ABOUT THIS TASK: Look through the entries below and return all lines including the word "source".

Collected data:
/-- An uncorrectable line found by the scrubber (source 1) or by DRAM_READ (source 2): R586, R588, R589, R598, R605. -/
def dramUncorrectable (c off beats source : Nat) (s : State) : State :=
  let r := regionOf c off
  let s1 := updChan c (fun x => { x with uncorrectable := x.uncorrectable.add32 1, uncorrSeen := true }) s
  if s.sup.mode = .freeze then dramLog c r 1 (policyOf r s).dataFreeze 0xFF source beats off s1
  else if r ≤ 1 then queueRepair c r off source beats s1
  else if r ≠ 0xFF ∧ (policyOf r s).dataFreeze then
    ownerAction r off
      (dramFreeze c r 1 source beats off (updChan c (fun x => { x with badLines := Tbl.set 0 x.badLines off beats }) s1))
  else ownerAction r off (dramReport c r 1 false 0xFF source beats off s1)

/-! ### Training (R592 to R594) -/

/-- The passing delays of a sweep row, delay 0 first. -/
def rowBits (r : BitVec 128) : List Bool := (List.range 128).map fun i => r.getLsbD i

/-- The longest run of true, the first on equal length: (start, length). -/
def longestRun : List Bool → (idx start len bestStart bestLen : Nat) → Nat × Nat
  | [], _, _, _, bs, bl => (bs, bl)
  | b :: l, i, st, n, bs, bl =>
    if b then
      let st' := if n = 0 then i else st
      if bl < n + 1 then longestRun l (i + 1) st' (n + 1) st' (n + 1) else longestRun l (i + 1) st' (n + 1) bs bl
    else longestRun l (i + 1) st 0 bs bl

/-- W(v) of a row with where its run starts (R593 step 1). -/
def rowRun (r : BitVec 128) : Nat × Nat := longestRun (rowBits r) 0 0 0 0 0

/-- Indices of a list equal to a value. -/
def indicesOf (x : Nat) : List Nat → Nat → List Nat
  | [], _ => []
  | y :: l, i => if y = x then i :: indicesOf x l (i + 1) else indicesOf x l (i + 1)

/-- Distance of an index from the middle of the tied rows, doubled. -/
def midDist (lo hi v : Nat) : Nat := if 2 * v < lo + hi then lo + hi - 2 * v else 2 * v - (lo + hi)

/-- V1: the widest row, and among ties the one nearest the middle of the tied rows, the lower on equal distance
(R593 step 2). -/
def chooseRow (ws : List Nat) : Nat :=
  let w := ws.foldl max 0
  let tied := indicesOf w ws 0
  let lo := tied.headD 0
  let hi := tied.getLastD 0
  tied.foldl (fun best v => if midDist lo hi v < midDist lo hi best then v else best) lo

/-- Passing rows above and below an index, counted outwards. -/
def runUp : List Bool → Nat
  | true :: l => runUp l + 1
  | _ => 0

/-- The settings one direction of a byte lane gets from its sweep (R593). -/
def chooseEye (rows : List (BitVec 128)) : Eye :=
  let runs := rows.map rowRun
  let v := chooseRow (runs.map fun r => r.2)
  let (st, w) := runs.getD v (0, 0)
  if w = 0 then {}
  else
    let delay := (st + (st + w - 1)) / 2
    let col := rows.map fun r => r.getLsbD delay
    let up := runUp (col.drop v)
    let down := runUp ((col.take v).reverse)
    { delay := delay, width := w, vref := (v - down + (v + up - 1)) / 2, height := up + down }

EXERCISE RESPONSE:
/-- An uncorrectable line found by the scrubber (source 1) or by DRAM_READ (source 2): R586, R588, R589, R598, R605. -/
def dramUncorrectable (c off beats source : Nat) (s : State) : State :=
  if s.sup.mode = .freeze then dramLog c r 1 (policyOf r s).dataFreeze 0xFF source beats off s1
  else if r ≤ 1 then queueRepair c r off source beats s1
      (dramFreeze c r 1 source beats off (updChan c (fun x => { x with badLines := Tbl.set 0 x.badLines off beats }) s1))
  else ownerAction r off (dramReport c r 1 false 0xFF source beats off s1)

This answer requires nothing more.